▶ _Your assignment_
Extract from the entries below, exactly as given, only the lines from the line containing "(rowAddrs (getCore s01h1" to the line containing "224 64 1 0 0 0 3).toWord))", both lines included.

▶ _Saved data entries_
def s01h1 : State := run (ins 0x01 64 33 0xE0 0 1 0 0 0 3)
def s01h2 : State := run (ins 0x02 0 33 0xE0 64 1 0 0 0 3)
def s01h3 : State := run (ins 0x03 97 33 1 0 0 0 0 0 3)
def s01h4 : State := run (ins 0x04 0 33 0xE0 96 0 0 0 0 3)
def s01h5 : State := run (ins 0x05 4 33 0xE0 0 0 0 0 1 0)
def s01h6 : State := run (ins 0x06 0 33 0xE0 2 0 0 0 1 0)
def s01h7 : State := run (ins 0x52 0 33 0xE0 2 0 0 0 0x801 0)
def s01h8 : State := run (ins 0x53 4 33 0xE0 0 0 0 0 0x801 0x40)
def s01h9 : State := run (ins 0x58 4 33 0xE0 2 0 0 0 0x801 0x40)
def s01h10 : State := run (ins 0x59 4 33 0xE0 2 0 0 0 0x800 0x300000040)
def s01h11 : State := run (ins 0x50 0 33 2 0 0 0 0 0 0)
/-- Obligations.AccessesEnterTheRangeTable: its clauses' hypotheses, clause by clause. -/
theorem wit_AccessesEnterTheRangeTable :
    (Issues s01h1 0 (ins 1 64 33 224 0 1 0 0 0 3).toWord ∧ Proceeds s01h1 0 ∧ Ecc.clean ≠ Ecc.uncorrectable ∧
      tableRoom (devNum s01h1) (getCore s01h1 0).table = true ∧ (Insn.ofWord (ins 1 64 33 224 0 1 0 0 0 3).toWord).opc
      = 1 ∧ (fun n => rangeFault (Insn.ofWord (ins 1 64 33 224 0 1 0 0 0 3).toWord).space n (rowAddrs (getCore s01h1
      0) (Insn.ofWord (ins 1 64 33 224 0 1 0 0 0 3).toWord)) = none) (Insn.ofWord (ins 1 64 33 224 0 1 0 0 0
      3).toWord).rowLen) ∧
    (Issues s01h2 0 (ins 2 0 33 224 64 1 0 0 0 3).toWord ∧ Proceeds s01h2 0 ∧ tableRoom (devNum s01h2) (getCore
      s01h2 0).table = true ∧ (Insn.ofWord (ins 2 0 33 224 64 1 0 0 0 3).toWord).opc = 2 ∧ (fun n => rangeFault
      (Insn.ofWord (ins 2 0 33 224 64 1 0 0 0 3).toWord).space n (rowAddrs (getCore s01h2 0) (Insn.ofWord (ins 2 0 33
      224 64 1 0 0 0 3).toWord)) = none) (Insn.ofWord (ins 2 0 33 224 64 1 0 0 0 3).toWord).rowLen) ∧
    (Issues s01h3 0 (ins 3 97 33 1 0 0 0 0 0 3).toWord ∧ Proceeds s01h3 0 ∧ tableRoom (devNum s01h3) (getCore s01h3
      0).table = true ∧ (Insn.ofWord (ins 3 97 33 1 0 0 0 0 0 3).toWord).opc = 3 ∧ (fun n => rangeFault (Insn.ofWord
      (ins 3 97 33 1 0 0 0 0 0 3).toWord).space n (rowAddrs (getCore s01h3 0) (Insn.ofWord (ins 3 97 33 1 0 0 0 0 0
      3).toWord)) = none) 256) ∧
    (Issues s01h4 0 (ins 4 0 33 224 96 0 0 0 0 3).toWord ∧ Proceeds s01h4 0 ∧ tableRoom (devNum s01h4) (getCore
      s01h4 0).table = true ∧ (Insn.ofWord (ins 4 0 33 224 96 0 0 0 0 3).toWord).opc = 4 ∧ (fun n => rangeFault
      (Insn.ofWord (ins 4 0 33 224 96 0 0 0 0 3).toWord).space n (rowAddrs (getCore s01h4 0) (Insn.ofWord (ins 4 0 33
      224 96 0 0 0 0 3).toWord)) = none) 256) ∧
    (Issues s01h5 0 (ins 5 4 33 224 0 0 0 0 1 0).toWord ∧ Proceeds s01h5 0 ∧ tableRoom (devNum s01h5) (getCore s01h5
      0).table = true ∧ (Insn.ofWord (ins 5 4 33 224 0 0 0 0 1 0).toWord).opc = 5 ∧ ((fun n => memBase (getCore s01h5
      0) (Insn.ofWord (ins 5 4 33 224 0 0 0 0 1 0).toWord) % n = 0 ∧ rangeFault (Insn.ofWord (ins 5 4 33 224 0 0 0 0 1
      0).toWord).space n [↑(memBase (getCore s01h5 0) (Insn.ofWord (ins 5 4 33 224 0 0 0 0 1 0).toWord))] = none)
      (Insn.ofWord (ins 5 4 33 224 0 0 0 0 1 0).toWord).wordBytes)) ∧
    (Issues s01h6 0 (ins 6 0 33 224 2 0 0 0 1 0).toWord ∧ Proceeds s01h6 0 ∧ tableRoom (devNum s01h6) (getCore s01h6
      0).table = true ∧ (Insn.ofWord (ins 6 0 33 224 2 0 0 0 1 0).toWord).opc = 6 ∧ ((fun n => memBase (getCore s01h6
      0) (Insn.ofWord (ins 6 0 33 224 2 0 0 0 1 0).toWord) % n = 0 ∧ rangeFault (Insn.ofWord (ins 6 0 33 224 2 0 0 0 1
      0).toWord).space n [↑(memBase (getCore s01h6 0) (Insn.ofWord (ins 6 0 33 224 2 0 0 0 1 0).toWord))] = none)
      (Insn.ofWord (ins 6 0 33 224 2 0 0 0 1 0).toWord).wordBytes)) ∧
    (Issues s01h7 0 (ins 82 0 33 224 2 0 0 0 2049 0).toWord ∧ Proceeds s01h7 0 ∧ tableRoom (devNum s01h7) (getCore
      s01h7 0).table = true ∧ (Insn.ofWord (ins 82 0 33 224 2 0 0 0 2049 0).toWord).opc = 82 ∧ ((fun n => memBase
      (getCore s01h7 0) (Insn.ofWord (ins 82 0 33 224 2 0 0 0 2049 0).toWord) % n = 0 ∧ rangeFault (Insn.ofWord (ins
      82 0 33 224 2 0 0 0 2049 0).toWord).space n [↑(memBase (getCore s01h7 0) (Insn.ofWord (ins 82 0 33 224 2 0 0 0
      2049 0).toWord))] = none) (Insn.ofWord (ins 82 0 33 224 2 0 0 0 2049 0).toWord).wordBytes)) ∧
    (Issues s01h8 0 (ins 83 4 33 224 0 0 0 0 2049 64).toWord ∧ Proceeds s01h8 0 ∧ tableRoom (devNum s01h8) (getCore
      s01h8 0).table = true ∧ (Insn.ofWord (ins 83 4 33 224 0 0 0 0 2049 64).toWord).opc = 83 ∧ ((fun n => memBase
      (getCore s01h8 0) (Insn.ofWord (ins 83 4 33 224 0 0 0 0 2049 64).toWord) % n = 0 ∧ rangeFault (Insn.ofWord (ins
      83 4 33 224 0 0 0 0 2049 64).toWord).space n [↑(memBase (getCore s01h8 0) (Insn.ofWord (ins 83 4 33 224 0 0 0 0
      2049 64).toWord))] = none) (Insn.ofWord (ins 83 4 33 224 0 0 0 0 2049 64).toWord).wordBytes)) ∧
    (Issues s01h9 0 (ins 88 4 33 224 2 0 0 0 2049 64).toWord ∧ Proceeds s01h9 0 ∧ tableRoom (devNum s01h9) (getCore
      s01h9 0).table = true ∧ (Insn.ofWord (ins 88 4 33 224 2 0 0 0 2049 64).toWord).opc = 88 ∧ ((fun n => memBase
      (getCore s01h9 0) (Insn.ofWord (ins 88 4 33 224 2 0 0 0 2049 64).toWord) % n = 0 ∧ rangeFault (Insn.ofWord (ins
      88 4 33 224 2 0 0 0 2049 64).toWord).space n [↑(memBase (getCore s01h9 0) (Insn.ofWord (ins 88 4 33 224 2 0 0 0
      2049 64).toWord))] = none) (atomBytes (bits (Insn.ofWord (ins 88 4 33 224 2 0 0 0 2049 64).toWord).mod 0 4)))) ∧
    (Issues s01h10 0 (ins 89 4 33 224 2 0 0 0 2048 12884901952).toWord ∧ Proceeds s01h10 0 ∧ tableRoom (devNum
      s01h10) (getCore s01h10 0).table = true ∧ (Insn.ofWord (ins 89 4 33 224 2 0 0 0 2048 12884901952).toWord).opc =
      89 ∧ ((fun n => memBase (getCore s01h10 0) (Insn.ofWord (ins 89 4 33 224 2 0 0 0 2048 12884901952).toWord) % n =
      0 ∧ rangeFault (Insn.ofWord (ins 89 4 33 224 2 0 0 0 2048 12884901952).toWord).space n [↑(memBase (getCore
      s01h10 0) (Insn.ofWord (ins 89 4 33 224 2 0 0 0 2048 12884901952).toWord))] = none) 8)) ∧
    (Issues s01h11 0 (ins 80 0 33 2 0 0 0 0 0 0).toWord ∧ Proceeds s01h11 0 ∧ tableRoom (devNum s01h11) (getCore
      s01h11 0).table = true ∧ (Insn.ofWord (ins 80 0 33 2 0 0 0 0 0 0).toWord).opc = 80) := by
  refine ⟨?_, ?_, ?_, ?_, ?_, ?_, ?_, ?_, ?_, ?_, ?_⟩
  all_goals decide +kernel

▶ _Response to this task_
      = 1 ∧ (fun n => rangeFault (Insn.ofWord (ins 1 64 33 224 0 1 0 0 0 3).toWord).space n (rowAddrs (getCore s01h1
      0) (Insn.ofWord (ins 1 64 33 224 0 1 0 0 0 3).toWord)) = none) (Insn.ofWord (ins 1 64 33 224 0 1 0 0 0
      3).toWord).rowLen) ∧
    (Issues s01h2 0 (ins 2 0 33 224 64 1 0 0 0 3).toWord ∧ Proceeds s01h2 0 ∧ tableRoom (devNum s01h2) (getCore
      s01h2 0).table = true ∧ (Insn.ofWord (ins 2 0 33 224 64 1 0 0 0 3).toWord).opc = 2 ∧ (fun n => rangeFault
      (Insn.ofWord (ins 2 0 33 224 64 1 0 0 0 3).toWord).space n (rowAddrs (getCore s01h2 0) (Insn.ofWord (ins 2 0 33
      224 64 1 0 0 0 3).toWord)) = none) (Insn.ofWord (ins 2 0 33 224 64 1 0 0 0 3).toWord).rowLen) ∧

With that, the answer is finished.